For Sean, I've created a new cake every birthday to surprise him. Some years he gets fancy fondant cakes with the usual themes of hunting, fishing, guns or woodworking. Other years I go all out on flavor. This year I wanted to go for the yum factor. Who doesn't love cinnamon rolls? Who wouldn't love a giant version?
Before we get to the cake, lets take a second to talk sprinkles. First of all, I know what you are thinking... sprinkles are not the healthiest things and yes, they are probably loaded with chemicals and artificial ingredients. But for a once in a while special celebration, I like to make an exception. But if you are not the exception kind of guy or gal, feel free to omit. It'll still be a giant cinnamon roll after all! :)
Lately I have been seeing confetti sprinkles everywhere! A quick tip on how to make your very own signature sprinkle mixture? It's so easy. Take all the sprinkles you have in the house or can find at the store, every color, every shape, and mix a spoonful of each into a jar. Viola, confetti sprinkles that will make any of your baked goods unique from the crowd.

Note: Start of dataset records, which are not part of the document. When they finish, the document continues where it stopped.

-- ==== Sys2Proof/Config.lean ====
section
/-! DEFINITION. What the manual leaves open, as free values: opaque constants with no body, so that no proof can see which
value they take, and a claim holds whatever they are (log entry 1). -/

namespace Sys2Proof.Config

/-- An undefined value (R11) or a value that the manual leaves to the device: the bits of the free value number `k`.
`k` is the counter `State.free` at the moment at which the value came to be, with an index for the places it fills. -/
opaque freeNat : Nat → Nat → Nat

/-- The landing clock that a result takes within its window t+1 to t+L (R37): the offset into the window. -/
opaque landing : Nat → Nat

/-- The binary32 value that a special function other than FRCP and FSQRT delivers, among those within the bound of R168:
by function and source bits. A value outside the bound is not taken. -/
opaque fPick : Nat → Nat → Nat

/-- A choice among outcomes that a rule leaves open (R12), by the number of the choice. -/
opaque choice : Nat → Nat → Nat

/-- Which of the values that race for a byte of a window a read returns, or a join leaves (R206, R274): by time, slot and address. -/
opaque raced : Nat → Nat → Nat → Nat

/-- Whether the coded stream of a tile of these bytes fits 160 bytes: the lossless coding is the controller's own (R325). -/
opaque packable : List (BitVec 8) → Bool

/-- The bodies of the shipped transform images, in load order (R216, R382). -/
opaque shippedImages : List (List (BitVec 8))

/-- The bits of free value `k`, place `i`, at a width. -/
def freeBits (w k i : Nat) : BitVec w := BitVec.ofNat w (freeNat k i)

end Sys2Proof.Config
end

Back to the task at hand. Here is your next cake to try.
Cinnamon Roll Birthday Cake
1/2 cup of warm water ("baby bath temperature")
2 1/2 tsp active dry yeast
1/4 cup + 1 tsp sugar
1/2 cup milk
1 whole egg plus 1 egg yolk
1 tsp salt
4 cups all-purpose flour (plus more for rolling out)
5 tablespoons unsalted butter (softened)
3/4 cup unsalted butter (softened)
3/4 cup brown sugar
1/3 cup granulated sugar
1 Tablespoon cinnamon
1/4 tsp salt
1 cup powdered sugar
1/4 cup milk
1 tsp vanilla extract (optional)
Confetti sprinkles for decorating
1. Stir 1 tsp sugar in warm water to dissolve. Sprinkle yeast over the top and place in a warm area of the kitchen until softened and bubbly. about 7-8 minutes
Make the dough:
2. In a stand mixer with the paddle attachment beat milk, eggs, and proofed yeast until combined.
Keeping the mixer on low add 1/2 cup sugar, salt, and 3 cups of flour in small (1/2 cup) increments waiting until the flour has incorporated before adding again.
3. Continue to knead on low speed and add butter at roughly 1 teaspoon at a time to distribute butter evenly around the dough.
4. Add remaining cup of flour and knead until dough "springs back" when you press it with your finger. The dough should no longer stick to the sides of the bowl. About 5 minutes.
5. Transfer the dough to a greased bowl and cover with a kitchen towel. Place bowl in a warm place of the kitchen to proof for about an hour. The dough should double in volume.
Shape the roll:
6. Grease the bottom and sides of a 9 inch spring form pan with butter and set aside.
7. Roll out the dough on a floured surface to create a 20x14 inch rectangle.
8. In a small bowl combine brown sugar, sugar, cinnamon, and salt. Spread softened butter in an even layer all over the dough and sprinkle with brown sugar mixture.
9. Using a sharp knife or a pizza wheel slice lengthwise down the rectangle 4 times to create 5 (2 1/4 inch) strips. Start the roll by rolling one strip up and placing it in the center of the spring form pan base. Wrap each strip around the center roll with the brown sugar mixture facing towards the center. Carefully clamp the spring form ring around the cake.
10. Preheat the oven to 350F. Place the cake on the center rack of the oven and bake for 40=50 minutes, rotating halfway through the cook time. *See Baking Notes
11. While the cake is baking prepare frosting. Whisk Sugar, milk, and vanilla extract to combine.
Top with frosting and sprinkles when the cake is completely cool.
*If you notice the cake getting too dark while baking, cover the cake with foil towards the end of the bake time to prevent burning.
Feel free to double the frosting recipe if you like a thicker layer.